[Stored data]
theorem hwCheck_legal {s0 : State} (p : ProgRef) (q : Prog) (e : Eng) (o : OpSlot) : ∀ (err : HwErr) {s : State} (_ : Legal s0 s),
    FstLegal s0 (hwCheck s p q e o err) := by
  intro err
  induction err with
  | both a b iha ihb =>
    intro s h
    unfold hwCheck
    have := iha h
    split
    · rename_i heq
      rw [heq] at this
      exact ihb (FstLegal.lit.mp this)
    · exact this
  | _ =>
    intro s h
    unfold hwCheck
    repeat' first
      | with_reducible assumption
      | with_reducible first | apply FstLegal.mk | apply countPlace_legal | apply setField_legal | apply Legal.ite
      | split
      | intro _

theorem spFault_legal {s0 s : State} (h : Legal s0 s) (p : ProgRef) (q : Prog) (o : OpSlot) (core : Nat) (reader : Nat) (a : Nat) :
    Legal s0 (spFault s p q o core reader a) := by
  unfold spFault
  repeat' first
    | with_reducible assumption
    | with_reducible first | apply chargeLog_legal | apply Legal.parts
    | simp only [Legal.lit]
    | with_reducible first | apply Legal.ite
    | split
    | with_reducible first | apply Legal.foldl
    | intro _
    | dsimp only

theorem faultOf_legal {s0 s : State} (h : Legal s0 s) (p : ProgRef) (q : Prog) (e : Eng) (o : OpSlot) (a : HwErr) :
    Legal s0 (faultOf s p q e o a) := by
  unfold faultOf
  repeat' first
    | with_reducible assumption
    | with_reducible first | apply spFault_legal | apply accFault_legal | apply arrayCheck_legal | apply vectorCheck_legal | apply sharedError_legal
    | with_reducible first | apply Legal.parts
    | simp only [Legal.lit]
    | with_reducible first | apply Legal.ite
    | split
    | with_reducible first | apply Legal.foldl
    | intro _
    | dsimp only

theorem opDone_legal {s0 s : State} (h : Legal s0 s) (p : ProgRef) (e : Eng) (ph : OpPhase) :
    Legal s0 (opDone s p e ph) := by
  unfold opDone
  repeat' first
    | with_reducible assumption
    | with_reducible first | apply setProg_legal | apply setCore_legal | apply Legal.parts
    | simp only [Legal.lit]
    | with_reducible first | apply Legal.ite
    | split
    | with_reducible first | apply Legal.foldl
    | intro _
    | dsimp only

theorem opHold_legal {s0 s : State} (h : Legal s0 s) (p : ProgRef) (e : Eng) :
    Legal s0 (opHold s p e) := by
  unfold opHold
  repeat' first
    | with_reducible assumption
    | with_reducible first | apply setProg_legal | apply Legal.parts
    | simp only [Legal.lit]
    | with_reducible first | apply Legal.ite
    | split
    | with_reducible first | apply Legal.foldl
    | intro _
    | dsimp only

theorem runEnds_legal {s0 : State} (p : ProgRef) (q : Prog) (e : Eng) (o : OpSlot) {a : Acc OpPhase} (h_a : AccLegal s0 a) :
    Legal s0 (runEnds p q e o a) := by
  unfold runEnds
  repeat' first
    | with_reducible assumption
    | with_reducible first | apply endHost_legal | apply opDone_legal | apply opHold_legal | apply chargeOp_legal | apply Legal.parts
    | simp only [Legal.lit]
    | with_reducible first | apply Legal.ite | apply AccLegal.ite
    | split
    | refine Legal.of_bad ‹_› ?_ | refine Legal.of_ok ‹_› ?_ | refine Legal.of_wait ‹_› ?_
    | with_reducible first | apply AccLegal.ok | apply AccLegal.wait | apply AccLegal.bad | apply AccLegal.of_bind | apply AccLegal.foldl
    | with_reducible first | apply Legal.foldl
    | exact Legal.of_ok rfl ‹_› | exact Legal.of_wait rfl ‹_› | exact Legal.of_bad rfl ‹_›
    | intro _
    | dsimp only

theorem runOp_legal {s0 s : State} (h : Legal s0 s) (p : ProgRef) (e : Eng) (err : HwErr) (is : Op → Bool) {eff : Option HwErr →
  State →
    Prog → OpSlot → Acc OpPhase} (h_eff : ∀ y0 y1 y2 y3, Legal s0 y1 → AccLegal s0 (eff y0 y1 y2 y3)) :
    Legal s0 (runOp s p e err is eff) := by
  unfold runOp
  repeat' first
    | with_reducible assumption
    | with_reducible first | apply hwCheck_legal | apply setProg_legal | apply runEnds_legal | apply faultOf_legal | apply h_eff | apply Legal.parts
    | simp only [FstLegal.lit]
    | with_reducible first | apply Legal.ite | apply AccLegal.ite
    | split
    | refine Legal.of_bad ‹_› ?_ | refine Legal.of_fst ‹_› ?_ | refine Legal.of_ok ‹_› ?_ | refine Legal.of_wait ‹_› ?_
    | with_reducible first | apply AccLegal.ok | apply AccLegal.wait | apply AccLegal.bad | apply AccLegal.of_bind | apply AccLegal.foldl
    | with_reducible first | apply FstLegal.get | apply FstLegal.foldl | apply Legal.foldl
    | intro _
    | dsimp only

theorem whole_legal {s0 s : State} (h : Legal s0 s) {eff : State →
  Prog → OpSlot → Acc OpPhase} (h_eff : ∀ y0 y1 y2, Legal s0 y0 → AccLegal s0 (eff y0 y1 y2)) (f : Option HwErr) (q : Prog) (o : OpSlot) :
    AccLegal s0 (whole eff f s q o) := by
  unfold whole
  repeat' first
    | with_reducible assumption
    | with_reducible first | apply h_eff | apply Legal.parts
    | simp only [Legal.lit]
    | with_reducible first | apply Legal.ite | apply AccLegal.ite
    | split
    | refine Legal.of_bad ‹_› ?_ | refine Legal.of_ok ‹_› ?_ | refine Legal.of_wait ‹_› ?_
    | with_reducible first | apply AccLegal.ok | apply AccLegal.wait | apply AccLegal.bad | apply AccLegal.of_bind | apply AccLegal.foldl
    | intro _
    | dsimp only

end Sys2Proof.Machine
end

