-- ==== Sys2Proof/Laws/LegalUnits.lean ====
section
/-! SUPPORT. `Legal` of ports, copies, loupes, fixers, stackers and pod membership. -/

namespace Sys2Proof.Machine

/-! Routes. -/

theorem setPort_legal {s0 s : State} (h : Legal s0 s) (n : Nat) (p : Port) :
    Legal s0 (setPort s n p) := by
  unfold setPort
  repeat' first
    | with_reducible assumption
    | with_reducible first | apply Legal.parts
    | simp only [Legal.lit]
    | with_reducible first | apply Legal.ite
    | split
    | with_reducible first | apply Legal.foldl
    | intro _
    | dsimp only

theorem writeRoute_legal {s0 s : State} (h : Legal s0 s) (dst : Nat) (e : BitVec 128) :
    Legal s0 (writeRoute s dst e) := by
  unfold writeRoute
  repeat' first
    | with_reducible assumption
    | with_reducible first | apply Legal.parts
    | simp only [Legal.lit]
    | with_reducible first | apply Legal.ite
    | split
    | with_reducible first | apply Legal.foldl
    | intro _
    | dsimp only

theorem leaveSets_legal {s0 s : State} (h : Legal s0 s) (n : Nat) :
    Legal s0 (leaveSets s n) := by
  unfold leaveSets
  repeat' first
    | with_reducible assumption
    | with_reducible first | apply Legal.parts
    | simp only [Legal.lit]
    | with_reducible first | apply Legal.ite
    | split
    | with_reducible first | apply Legal.foldl
    | intro _
    | dsimp only

theorem enqueueOn_legal {s0 s : State} (h : Legal s0 s) (n : Nat) (arrival : Option Nat) (x : Txn) :
    Legal s0 (enqueueOn s n arrival x) := by
  unfold enqueueOn
  repeat' first
    | with_reducible assumption
    | with_reducible first | apply setPort_legal | apply Legal.parts
    | simp only [Legal.lit]
    | with_reducible first | apply Legal.ite
    | split
    | with_reducible first | apply Legal.foldl
    | intro _
    | dsimp only

theorem sendOn_legal {s0 s : State} (h : Legal s0 s) (x : Txn) :
    OptLegal s0 (sendOn s x) := by
  unfold sendOn
  repeat' first
    | with_reducible assumption
    | with_reducible first | apply enqueueOn_legal | apply Legal.parts
    | simp only [Legal.lit]
    | with_reducible first | apply Legal.ite
    | split
    | refine Legal.of_some ‹_› ?_
    | with_reducible first | apply OptLegal.none | apply OptLegal.some | apply OptLegal.mapS | apply OptLegal.map | apply OptLegal.bind
    | with_reducible first | apply OptLegal.getD | apply Legal.foldl
    | intro _
    | dsimp only

theorem freeSlots_legal {s0 s : State} (h : Legal s0 s) (n : Nat) (x : Txn) :
    Legal s0 (freeSlots s n x) := by
  unfold freeSlots
  repeat' first
    | with_reducible assumption
    | with_reducible first | apply setPort_legal | apply Legal.parts
    | simp only [Legal.lit]
    | with_reducible first | apply Legal.ite
    | split
    | with_reducible first | apply Legal.foldl
    | intro _
    | dsimp only

theorem countDrop_legal {s0 s : State} (h : Legal s0 s) (src : Option Nat) (hi : Nat) (lo : Nat) :
    Legal s0 (countDrop s src hi lo) := by
  unfold countDrop
  repeat' first
    | with_reducible assumption
    | with_reducible first | apply bump_legal | apply Legal.parts
    | simp only [Legal.lit]
    | with_reducible first | apply Legal.ite
    | split
    | with_reducible first | apply Legal.foldl
    | intro _
    | dsimp only

theorem takeTxn_legal {s0 s : State} (h : Legal s0 s) (src : Option Nat) (t : Nat) :
    OptSnd s0 (takeTxn s src t) := by
  unfold takeTxn
  repeat' first
    | with_reducible assumption
    | with_reducible first | apply freeSlots_legal | apply setPort_legal | apply Legal.parts
    | simp only [SndLegal.lit]
    | simp only [Legal.lit]
    | with_reducible first | apply Legal.ite
    | split
    | refine Legal.of_optsnd ‹_› ?_ | refine Legal.of_snd ‹_› ?_
    | with_reducible first | apply SndLegal.get | apply SndLegal.foldl | apply OptSnd.none | apply OptSnd.some | apply OptSnd.map | apply Legal.foldl
    | intro _
    | dsimp only

theorem noteBack_legal {s0 s : State} (h : Legal s0 s) (n : Nat) (pkg : Nat) :
    Legal s0 (noteBack s n pkg) := by
  unfold noteBack
  repeat' first
    | with_reducible assumption
    | with_reducible first | apply enqueueOn_legal | apply setPort_legal | apply Legal.parts
    | simp only [Legal.lit]
    | with_reducible first | apply Legal.ite
    | split
    | with_reducible first | apply Legal.foldl
    | intro _
    | dsimp only

theorem arrive_legal {s0 s : State} (h : Legal s0 s) (src : Option Nat) (t : Nat) :
    ArrLegal s0 (arrive s src t) := by
  unfold arrive
  repeat' first
    | with_reducible assumption
    | with_reducible first | apply takeTxn_legal | apply countDrop_legal | apply noteBack_legal | apply Legal.parts
    | simp only [SndLegal.lit]
    | simp only [Legal.lit]
    | with_reducible first | apply Legal.ite
    | split
    | refine Legal.of_arr ‹_› ?_ | refine Legal.of_drop ‹_› ?_ | refine Legal.of_optsnd ‹_› ?_ | refine Legal.of_snd ‹_› ?_
    | with_reducible first | apply ArrLegal.none | apply ArrLegal.drop | apply ArrLegal.ok | apply SndLegal.get | apply SndLegal.foldl
    | with_reducible first | apply OptSnd.none | apply OptSnd.some | apply OptSnd.map | apply Legal.foldl
    | intro _
    | dsimp only

/-! Pod. -/

theorem restTag_legal {s0 s : State} (h : Legal s0 s) (tag : Nat) :
    Legal s0 (restTag s tag) := by
  unfold restTag
  repeat' first
    | with_reducible assumption
    | with_reducible first | apply Legal.parts
    | simp only [Legal.lit]
    | with_reducible first | apply Legal.ite
    | split
    | with_reducible first | apply Legal.foldl
    | intro _
    | dsimp only

theorem copyReplied_legal {s0 s : State} (h : Legal s0 s) (p : ProgRef) (ch : Bool) :
    Legal s0 (copyReplied s p ch) := by
  unfold copyReplied
  repeat' first
    | with_reducible assumption
    | with_reducible first | apply setProg_legal | apply Legal.parts
    | simp only [Legal.lit]
    | with_reducible first | apply Legal.ite
    | split
    | with_reducible first | apply Legal.foldl
    | intro _
    | dsimp only

theorem dropReq_legal {s0 s : State} (h : Legal s0 s) (r : RemReq) :
    Legal s0 (dropReq s r) := by
  unfold dropReq
  repeat' first
    | with_reducible assumption
    | with_reducible first | apply restTag_legal | apply copyReplied_legal | apply Legal.parts
    | simp only [Legal.lit]
    | with_reducible first | apply Legal.ite
    | split
    | with_reducible first | apply Legal.foldl
    | intro _
    | dsimp only

theorem voidCalls_legal {s0 s : State} (h : Legal s0 s) (ctx : Nat) :
    Legal s0 (voidCalls s ctx) := by
  unfold voidCalls
  repeat' first
    | with_reducible assumption
    | with_reducible first | apply voidReqs_legal | apply Legal.parts
    | simp only [Legal.lit]
    | with_reducible first | apply Legal.ite
    | split
    | with_reducible first | apply Legal.foldl
    | intro _
    | dsimp only

theorem voidSteps_legal {s0 s : State} (h : Legal s0 s) (n : Nat) :
    Legal s0 (voidSteps s n) := by
  unfold voidSteps
  repeat' first
    | with_reducible assumption
    | with_reducible first | apply setProg_legal | apply voidCalls_legal | apply dropReq_legal | apply report_legal | apply settleStopped_legal
    | with_reducible first | apply Legal.parts
    | simp only [Legal.lit]
    | with_reducible first | apply Legal.ite
    | split
    | with_reducible first | apply Legal.foldl
    | intro _
    | dsimp only

theorem loseMember_legal {s0 s : State} (h : Legal s0 s) (n : Nat) (from_ : Option Nat) :
    Legal s0 (loseMember s n from_) := by
  unfold loseMember
  repeat' first
    | with_reducible assumption
    | with_reducible first | apply voidSteps_legal | apply setField_legal | apply pushErr_legal | apply raiseEvent_legal | apply setAlert_legal
    | with_reducible first | apply sendOn_legal | apply Legal.parts
    | simp only [Legal.lit]
    | with_reducible first | apply Legal.ite
    | split
    | refine Legal.of_some ‹_› ?_
    | with_reducible first | apply OptLegal.none | apply OptLegal.some | apply OptLegal.mapS | apply OptLegal.map | apply OptLegal.bind
    | with_reducible first | apply OptLegal.getD | apply Legal.foldl
    | intro _
    | dsimp only

theorem linkLost_legal {s0 s : State} (h : Legal s0 s) (n : Nat) :
    Legal s0 (linkLost s n) := by
  unfold linkLost
  repeat' first
    | with_reducible assumption
    | with_reducible first | apply loseMember_legal | apply Legal.parts
    | simp only [Legal.lit]
    | with_reducible first | apply Legal.ite
    | split
    | with_reducible first | apply Legal.foldl
    | intro _
    | dsimp only

theorem hbRefresh_legal {s0 s : State} (h : Legal s0 s) (k : Nat) :
    Legal s0 (hbRefresh s k) := by
  unfold hbRefresh
  repeat' first
    | with_reducible assumption
    | with_reducible first | apply setPort_legal | apply Legal.parts
    | simp only [Legal.lit]
    | with_reducible first | apply Legal.ite
    | split
    | with_reducible first | apply Legal.foldl
    | intro _
    | dsimp only

theorem goStale_legal {s0 s : State} (h : Legal s0 s) :
    Legal s0 (goStale s) := by
  unfold goStale
  repeat' first
    | with_reducible assumption
    | with_reducible first | apply driveAlert_legal | apply pushErr_legal | apply beginTeardown_legal | apply raiseEvent_legal | apply Legal.parts
    | simp only [Legal.lit]
    | with_reducible first | apply Legal.ite
    | split
    | with_reducible first | apply Legal.foldl
    | intro _
    | dsimp only

theorem execIncnote_legal {s0 s : State} (h : Legal s0 s) (src : Option Nat) :
    OutLegal s0 (execIncnote src s) := by
  unfold execIncnote
  repeat' first
    | with_reducible assumption
    | with_reducible first | apply arrive_legal | apply goStale_legal | apply loseMember_legal | apply Legal.parts
    | simp only [Legal.lit]
    | with_reducible first | apply Legal.ite
    | split
    | refine Legal.of_arr ‹_› ?_ | refine Legal.of_drop ‹_› ?_ | refine Legal.of_next ‹_› ?_
    | with_reducible first | apply OutLegal.next | apply ArrLegal.none | apply ArrLegal.drop | apply ArrLegal.ok | apply Legal.foldl
    | intro _
    | dsimp only

/-! Calls. -/

theorem chargeCall_legal {s0 s : State} (h : Legal s0 s) (ctx : Nat) (c : Caller) (early : Bool) (f : UnitFault) :
    Legal s0 (chargeCall s ctx c early f) := by
  unfold chargeCall
  repeat' first
    | with_reducible assumption
    | with_reducible first | apply charge_legal | apply report_legal | apply Legal.parts
    | simp only [Legal.lit]
    | with_reducible first | apply Legal.ite
    | split
    | with_reducible first | apply Legal.foldl
    | intro _
    | dsimp only

theorem endCall_legal {s0 s : State} (h : Legal s0 s) (c : Caller) (uid : Nat) :
    Legal s0 (endCall s c uid) := by
  unfold endCall
  repeat' first
    | with_reducible assumption
    | with_reducible first | apply settleStopped_legal | apply setProg_legal | apply report_legal | apply Legal.parts
    | simp only [Legal.lit]
    | with_reducible first | apply Legal.ite
    | split
    | with_reducible first | apply Legal.foldl
    | intro _
    | dsimp only

theorem callBlock_legal {s0 s : State} (h : Legal s0 s) (r : Req) (cva : Nat) :
    AccLegal s0 (callBlock s r cva) := by
  unfold callBlock
  repeat' first
    | with_reducible assumption
    | with_reducible first | apply cvaRead_legal | apply Legal.parts
    | simp only [Legal.lit]
    | with_reducible first | apply Legal.ite | apply AccLegal.ite
    | split
    | refine Legal.of_bad ‹_› ?_ | refine Legal.of_ok ‹_› ?_ | refine Legal.of_wait ‹_› ?_
    | with_reducible first | apply AccLegal.ok | apply AccLegal.wait | apply AccLegal.bad | apply AccLegal.of_bind | apply AccLegal.foldl
    | intro _
    | dsimp only

theorem readList_legal {s0 s : State} (h : Legal s0 s) (r : Req) (cva : Nat) (k : Nat) (n : Nat) :
    AccLegal s0 (readList s r cva k n) := by
  unfold readList
  repeat' first
    | with_reducible assumption
    | with_reducible first | apply cvaRead_legal | apply Legal.parts
    | simp only [Legal.lit]
    | with_reducible first | apply Legal.ite | apply AccLegal.ite
    | split
    | refine Legal.of_bad ‹_› ?_ | refine Legal.of_ok ‹_› ?_ | refine Legal.of_wait ‹_› ?_
    | with_reducible first | apply AccLegal.ok | apply AccLegal.wait | apply AccLegal.bad | apply AccLegal.of_bind | apply AccLegal.foldl
    | intro _
    | dsimp only

theorem callColl_legal {s0 s : State} (h : Legal s0 s) (c : Coll) :
    Legal s0 (callColl s c) := by
  unfold callColl
  repeat' first
    | with_reducible assumption
    | with_reducible first | apply Legal.parts
    | simp only [Legal.lit]
    | with_reducible first | apply Legal.ite
    | split
    | with_reducible first | apply Legal.foldl
    | intro _
    | dsimp only

/-! FixProg. -/

theorem fixImg_legal {s0 s : State} (h : Legal s0 s) (m : Model) (n : Nat) :
    AccLegal s0 (fixImg s m n) := by
  unfold fixImg
  repeat' first
    | with_reducible assumption
    | with_reducible first | apply imageRead_legal | apply Legal.parts
    | simp only [Legal.lit]
    | with_reducible first | apply Legal.ite | apply AccLegal.ite
    | split
    | refine Legal.of_bad ‹_› ?_ | refine Legal.of_ok ‹_› ?_ | refine Legal.of_wait ‹_› ?_
    | with_reducible first | apply AccLegal.ok | apply AccLegal.wait | apply AccLegal.bad | apply AccLegal.of_bind | apply AccLegal.foldl
    | intro _
    | dsimp only

/-! LoupeMap. -/

theorem setLoupe_legal {s0 s : State} (h : Legal s0 s) (n : Nat) (l : Loupe) :
    Legal s0 (setLoupe s n l) := by
  unfold setLoupe
  repeat' first
    | with_reducible assumption
    | with_reducible first | apply Legal.parts
    | simp only [Legal.lit]
    | with_reducible first | apply Legal.ite
    | split
    | with_reducible first | apply Legal.foldl
    | intro _
    | dsimp only

theorem setRun_legal {s0 s : State} (h : Legal s0 s) (n : Nat) (r : Option LoupeRun) :
    Legal s0 (setRun s n r) := by
  unfold setRun
  repeat' first
    | with_reducible assumption
    | with_reducible first | apply setLoupe_legal | apply Legal.parts
    | simp only [Legal.lit]
    | with_reducible first | apply Legal.ite
    | split
    | with_reducible first | apply Legal.foldl
    | intro _
    | dsimp only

### Task
Wherever the string "reader" appears in a line above, copy that line.

### Result
theorem spFault_legal {s0 s : State} (h : Legal s0 s) (p : ProgRef) (q : Prog) (o : OpSlot) (core : Nat) (reader : Nat) (a : Nat) :
    Legal s0 (spFault s p q o core reader a) := by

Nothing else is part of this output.